Stress Less


Nicky Price on how to manage when the Big ‘S’ gets the best of you.

Now that we’re well into the second half of the semester, the stress is on. Assessments are starting to pile up, exams are on the horizon, and most of us are looking at our workloads with a reasonable amount of horror. You can practically feel the stress in the air when walking into class, and I’ve already seen three different people in tears this week. So, in the name of survival, here are some of my tried and true tips for dealing with stress. I’ve split this into two categories:

Management: For keeping stress levels down

One of the best methods I have for dealing with day-to-day stress is enjoying the small things in life, as cliché as that might sound. Whether it’s treating yourself to something you enjoy or taking some time out, it’s something that takes little time and effort but can help keep you grounded. For example, take 15 minutes to sit down and enjoy your morning coffee rather than gulping it down on your way to class, or if there’s a bakery you like that makes cupcakes to die for, treat yourself to one on the way home at the end of the week. You get the gist: Take a hot bath, go for a walk, buy yourself some flowers – whatever it is that makes you feel good. Giving yourself something to look forward to can help to break up that seemingly endless cycle of stress.

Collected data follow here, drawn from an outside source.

theorem Yard.arbiterLawful_foldl {α : Type} {f : Yard → α → Yard}
    (hf : ∀ y a, y.arbiterLawful → (f y a).arbiterLawful) (l : List α) {y : Yard}
    (hl : y.arbiterLawful) : (l.foldl f y).arbiterLawful := by
  induction l generalizing y with
  | nil => exact hl
  | cons a l ih => exact ih (hf y a hl)

theorem Yard.arbiterLawful_grantAll {y : Yard} (hl : y.arbiterLawful) (e : Env) :
    (y.grantAll e).arbiterLawful :=
  Yard.arbiterLawful_foldl (fun _ g h => Yard.arbiterLawful_grantGroup h e g) _ hl

theorem Yard.arbiterLawful_enforceAll {y : Yard} (hl : y.arbiterLawful) (e : Env) :
    (y.enforceAll e).arbiterLawful :=
  Yard.arbiterLawful_foldl (fun _ d h => Yard.arbiterLawful_enforce h e d) _ hl

/-- R104: the end of a take keeps the laws. -/
theorem State.arbiterLawful_endTake {s : State} (b : Yard) (hl : s.yard.arbiterLawful) :
    (State.endTake b s).yard.arbiterLawful := by
  refine Yard.arbiterLawful_of (z := (State.endTake b s).yard) hl rfl ?_
  intro k
  rw [State.endTake_yard_doors, evaluateChanged_get]
  cases s.yard.doors[k]? with
  | none => rfl
  | some x =>
    simp only [Option.map_some]
    split <;> rfl

/-! ## Sensor events -/

theorem Yard.arbiterLawful_loRise {y : Yard} (hl : y.arbiterLawful) (e : Env) (d : Nat) :
    (y.loRise e d).arbiterLawful := by
  unfold Yard.loRise
  split
  · exact hl
  · next x hx =>
    split
    · next ht =>
      have hp : x.powered = true := by
        unfold Door.takesLocal at ht; simp only [Bool.and_eq_true] at ht; exact ht.1
      split
      · refine Yard.arbiterLawful_motionRequest
          (by exact Yard.arbiterLawful_modify hl d _ fun _ _ => ⟨rfl, rfl⟩) e d _ _ fun z hz hc _ => ?_
        rw [Yard.modify_get_same, hx] at hz; obtain rfl := Option.some.inj hz
        exact absurd hc (Door.powered_cls hp)
      · refine Yard.arbiterLawful_motionRequest hl e d _ _ fun z hz hc _ => ?_
        rw [hx] at hz; obtain rfl := Option.some.inj hz
        exact absurd hc (Door.powered_cls hp)
    · exact hl

theorem Yard.arbiterLawful_lcRise {y : Yard} (hl : y.arbiterLawful) (e : Env) (d : Nat) :
    (y.lcRise e d).arbiterLawful := by
  unfold Yard.lcRise
  split
  · exact hl
  · next x hx =>
    split
    · next ht =>
      have hp : x.powered = true := by
        unfold Door.takesLocal at ht; simp only [Bool.and_eq_true] at ht; exact ht.1.1
      refine Yard.arbiterLawful_motionRequest hl e d _ _ fun z hz hc _ => ?_
      rw [hx] at hz; obtain rfl := Option.some.inj hz
      exact absurd hc (Door.powered_cls hp)
    · exact hl

theorem Yard.arbiterLawful_loFall {y : Yard} (hl : y.arbiterLawful) (e : Env) (d : Nat) :
    (y.loFall e d).arbiterLawful := by
  unfold Yard.loFall
  split
  · exact hl
  · next x hx =>
    have h1 := Yard.arbiterLawful_modify hl d (fun z => { z with hold := false }) fun _ _ => ⟨rfl, rfl⟩
    simp only
    split
    · exact Yard.arbiterLawful_rest h1 e d _
    · next new _ hn =>
      refine Yard.arbiterLawful_changeDrive h1 e d _ fun z hz => ?_
      have hi := loFallDrive_idle hn
      refine Yard.mayGo_idle hi.1 fun hc => absurd ?_ hi.2.2
      rw [Yard.modify_get_same, hx] at hz
      obtain rfl := Option.some.inj hz
      exact hc
    · exact h1

theorem Yard.arbiterLawful_positionChange {y : Yard} (hl : y.arbiterLawful) (e : Env) (d : Nat)
    (old new : Position) : (y.positionChange e d old new).arbiterLawful := by
  unfold Yard.positionChange
  split
  · exact hl
  · next x hx =>
    have h1 : ∀ b : Bool, ((if b then y.changeDrive e d .resting true else y).enforce e d).arbiterLawful := by
      intro b
      cases b
      · exact Yard.arbiterLawful_enforce hl e d
      · exact Yard.arbiterLawful_enforce (Yard.arbiterLawful_changeDrive hl e d true
          fun _ _ => Yard.mayGo_idle rfl fun _ => .inl rfl) e d
    simp only
    split
    · exact Yard.arbiterLawful_modify (h1 _) d _ fun _ _ => ⟨rfl, rfl⟩
    · exact h1 _

theorem Yard.arbiterLawful_rederive {y : Yard} (hl : y.arbiterLawful) (e : Env) (d : Nat) :
    (y.rederive e d).arbiterLawful := by
  unfold Yard.rederive
  split
  · exact hl
  · simp only
    split
    · exact hl
    · exact Yard.arbiterLawful_positionChange
        (by exact Yard.arbiterLawful_modify hl d _ fun _ _ => ⟨rfl, rfl⟩) e d _ _

theorem Yard.arbiterLawful_deliver {y : Yard} (hl : y.arbiterLawful) (e : Env) (d : Nat)
    (b a : Four Bool) : (y.deliver e d b a).arbiterLawful := by
  have h1 := Yard.arbiterLawful_rederive hl e d
  have h2 : ((y.rederive e d).deliverLo e d b.lo a.lo).arbiterLawful := by
    unfold Yard.deliverLo
    split
    · split
      · exact Yard.arbiterLawful_loRise h1 e d
      · exact h1
    · exact Yard.arbiterLawful_loFall h1 e d
    · exact h1
  unfold Yard.deliver Yard.deliverLc
  split
  · exact Yard.arbiterLawful_lcRise h2 e d
  · exact h2

theorem Door.tripDrive_idle (e : Env) (x : Door) :
    (x.tripDrive e).hasSlot = false ∧ (x.tripDrive e).isQueued = false ∧ (x.tripDrive e).bound = false := by
  unfold Door.tripDrive
  repeat' split
  all_goals exact ⟨rfl, rfl, rfl⟩

/-- R53: the trip of a closing door keeps the laws. -/
theorem Yard.arbiterLawful_trip {y : Yard} (hl : y.arbiterLawful) (e : Env) (d : Nat)
    (hr : ∀ x, y.doors[d]? = some x → x.drive.closingRun = true) :
    (y.trip e d).1.arbiterLawful := by
  unfold Yard.trip
  split
  · exact hl
  · next x hx =>
    have h1 := Yard.arbiterLawful_modify hl d (fun z => z.countTrip e) fun _ _ => ⟨rfl, rfl⟩
    have h2 := Yard.arbiterLawful_changeDrive h1 e d (new := x.tripDrive e) false fun z hz =>
      Yard.mayGo_idle (x.tripDrive_idle e).1 fun hc => by
        rw [Yard.modify_get_same, hx] at hz
        obtain rfl := Option.some.inj hz
        have hrun := hr x hx
        rcases hl.indicated d x hx hc with h | h <;> rw [h] at hrun <;> cases hrun
    simp only
    split
    · exact Yard.arbiterLawful_enforce h2 e d
    · exact h2

theorem Yard.arbiterLawful_sensorTake {y : Yard} (hl : y.arbiterLawful) (e : Env) (d : Nat) (w : Word)
    (arrival : Nat) : (y.sensorTake e d w arrival).1.arbiterLawful := by
  unfold Yard.sensorTake
  split
  · exact hl
  · next x hx =>
    simp only
    split
    · exact hl
    · have h1 := Yard.arbiterLawful_deliver
        (Yard.arbiterLawful_modify hl d (fun z => { z with
          inp := x.inp.takeReport e.times.debounce arrival (reportOf w), powerSeen := true })
          fun _ _ => ⟨rfl, rfl⟩) e d x.inp.debounced
        (x.inp.takeReport e.times.debounce arrival (reportOf w)).debounced
      split
      · unfold Yard.evaluateAlert
        split
        · exact h1
        · next z hz =>
          split
          · next hrun =>
            let p := z.prot.evaluate z.st.margin (reportOf w).ob (reportOf w).pressure
              (e.clock + e.times.tripDelay)
            have h2 := Yard.arbiterLawful_modify h1 d (fun v => { v with prot := p })
              fun _ _ => ⟨rfl, rfl⟩
            simp only
            split
            · refine Yard.arbiterLawful_trip h2 e d fun v hv => ?_
              rw [Yard.modify_get_same, hz] at hv
              obtain rfl := Option.some.inj hv
              exact hrun
            · exact h2
          · exact h1
      · exact h1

If stress is something you deal with regularly, you may find it helpful to make yourself what I like to call a ‘care kit’. Grab a box, and fill it with items that help you relax—be it photos, comic books, an old soft toy, colouring in pages, books, chocolate, travel mementos—anything that relieves feelings of stress. Alternatively, you could create an electronic version. Make a playlist of videos that make you laugh, download some of your favourite movies or save some of your favourite songs or albums. Hell, make a blog specifically for reblogging things that make you happy. What’s great about a care kit is that you can adapt it to suit you. And whether you open it once a year, once a month or once a week, it can be helpful to have something to fall back on when you’re too tired and stressed to think about how to cope.

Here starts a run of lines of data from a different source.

-- ==== Sys2Proof/Tests/Slice0.lean ====
section
/-! SUPPORT. The model's own tests: ill-formed commands refused, the spec's examples, one step of the commands on a small
part, and for every statement with hypotheses states and operands that meet them. -/

namespace Sys2Proof.Tests

set_option Elab.async false

open Sys2Proof.Machine

/-! ## A small part -/

def timing : Timing :=
  { debounce := 2, activeLimit := 10, idleLimit := 50, prewarn := 30, reclose := 100, retryDelay := 50
    tripDelay := 5, retryLimit := 2, heartbeat := 20, transfer := 100, flashPeriod := 10, flashOn := 4 }

/-- A POWERED door of group 0. -/
def swing : DoorStatic :=
  { cls := .powered 0, zone := 3, scanner := 2, travelLimit := 60, initialBaseline := 50, margin := 20 }

def off : Four Bool := { cl := false, ol := false, lo := false, lc := false }

def noTimers : Four (Option DebounceTimer) := { cl := none, ol := none, lo := none, lc := none }

/-- An INDICATED door, not reported yet. -/
def hatch : Door := Door.fresh { swing with cls := .indicated } 95

/-- A door in sight, with these debounced inputs, at a position and in a drive state. -/
def seen (inputs : Four Bool) (p : Position) (drive : Drive) : Door :=
  { Door.fresh swing 95 with
    inp := { InputPart.blank with
      freshness := some 95, lastSeq := some 0, reported := true, raw := inputs, debounced := inputs, pw := true, reports := 1 }
    position := p
    drive := drive }

/-- A door that stands CLOSED. -/
def shut (drive : Drive) : Door := seen { off with cl := true } .closed drive

/-- A door that stands OPEN. -/
def ajar (drive : Drive) : Door := seen { off with ol := true } .opened drive

def station (start : Option Nat) : MasterRec := { role := .station start, behaviour := .drop }

def group (holders queue : List Nat) : Group := { slotCount := some 1, holders := holders, queue := queue }

def mirror : Mirror :=
  { bankA := { state := .inService, count := 0, mem := Contents.blank }
    bankB := { state := .inService, count := 0, mem := Contents.blank }
    readMap := 2, imageSize := 1024, source := none, cursor := 0, imageLost := false, free := 0 }

/-- A bank that returns a word as it holds it. -/
def exact : BankWord := { data := 0, lowParity := false, highParity := false }

/-- A bank that returns bit 0 of a word flipped. -/
def flipped : BankWord := { data := 1, lowParity := false, highParity := false }

/-- The part in RUNNING with two doors, of which door 0 is given, and the command holder master 0. -/
def part (x : Door) : State :=
  { State.reset with
    part := .running
    clock := 100
    timing := some timing
    path := { PathState.blank with
      laneMode := true
      windows :=
        [some { base := 0x100, length := 2, kind := .command 0 },
         some { base := 0x200, length := 2, kind := .sensor 0 },
         some { base := 0x300, length := 4, kind := .indication 0 },
         some { base := 0x380, length := 11, kind := .order }, none,
         some { base := 0x500, length := 6, kind := .capture },
         some { base := 0x600, length := 8, kind := .status },
         some { base := 0x604, length := 8, kind := .plain }] }
    masters := #v[station (some 95), station (some 95),
      { role := .scanner 0 2 true, behaviour := .drop }, { role := .service, behaviour := .drop },
      { role := .observer, behaviour := .drop }, { role := .absent, behaviour := .trap },
      { role := .station none, behaviour := .trap },
      { role := .scanner 2 1 false, behaviour := .restrict }]
    meters := Vector.replicate 8
      { rate := 20, burst := 3, tokens := 3, exceeded := false, start := 0, refills := 201 }
    yard := {
      doors := [x, hatch]
      groups := #v[group (if x.drive.hasSlot then [0] else []) (if x.drive.isQueued then [0] else []),
        group [] [], group [] [], group [] []] }
    command := { mode := some .localControl, holder := some 0, transfer := none }
    lines := { State.reset.lines with ready := true }
    mirror := mirror }

/-- The part in a mode. -/
def inMode (v : VesselMode) (s : State) : State := { s with command := { s.command with mode := some v } }

/-- The part with a rule list. -/
def withRules (rules : List Rule) (s : State) : State := { s with rules := rules.map some }

/-- The part in a part state with an upstream port. -/
def portIn (p : PartState) (u : Upstream) : State :=
  { part (shut .resting) with
    part := p
    path := { (part (shut .resting)).path with upstream := u } }

/-- The part with an access waiting for the banks. -/
def waits (a : Access) (w : Waiting) (s : State) : State :=
  { s with path := { s.path with upstream := .waiting a w } }

/-- The state a command leaves. -/
def after (o : Host.Outcome State Fault Refusal) : State :=
  match o with
  | .next t => t
  | .fault f => nomatch f
  | .refused _ => State.reset

/-- The drive state of door 0. -/
def drive0 (s : State) : Option Drive := (s.door? 0).map (·.drive)

/-- A settings image with one POWERED door, whose scanner is master 1; master 0 is a station and the default holder. -/
def body : List Byte :=
  [2, 10, 0, 50, 30, 0, 100, 0, 50, 5, 2, 20, 0, 100, 1, 0, 10, 4, 1, 0, 1, 1, 0, 0, 2] ++
    [1, 0, 0, 0, 2, 0, 0, 1] ++ List.replicate 24 0 ++ List.replicate 128 0 ++ List.replicate 384 0 ++
    List.replicate 16 1 ++ List.replicate 4 1 ++ [0, 3, 0, 1, 0, 60, 50, 20]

Crisis: For when you reach breaking point

I think it’s safe to say that everyone reading this will have at least once in their life reached breaking point when it comes to stress. When everything seems to go to shit all at once; when you reach your limit and seem to forget how to function for a little while. And that’s okay. Whether your meltdown comes in the form of crying into your pillow for a few hours, feeling completely numb or disappearing into your room for a day or two, I hope the list of ideas below will help you get through it:

  • Put on a feel-good film – think Disney, or a classic comedy

  • Be around people, even if you don’t think it will help

  • Pull the curtains open, turn the lights on and open a window

  • Wrap yourself in a blanket, the heavier the better

  • Go for a walk or a run

  • Write a list of the things bothering you, and then rip it up or burn it

  • Take a short nap

  • Make yourself a hot drink

  • Have a hot bath or a long hot shower

  • Blast your favourite music

  • Write a letter to someone you care about (or someone you’re mad at)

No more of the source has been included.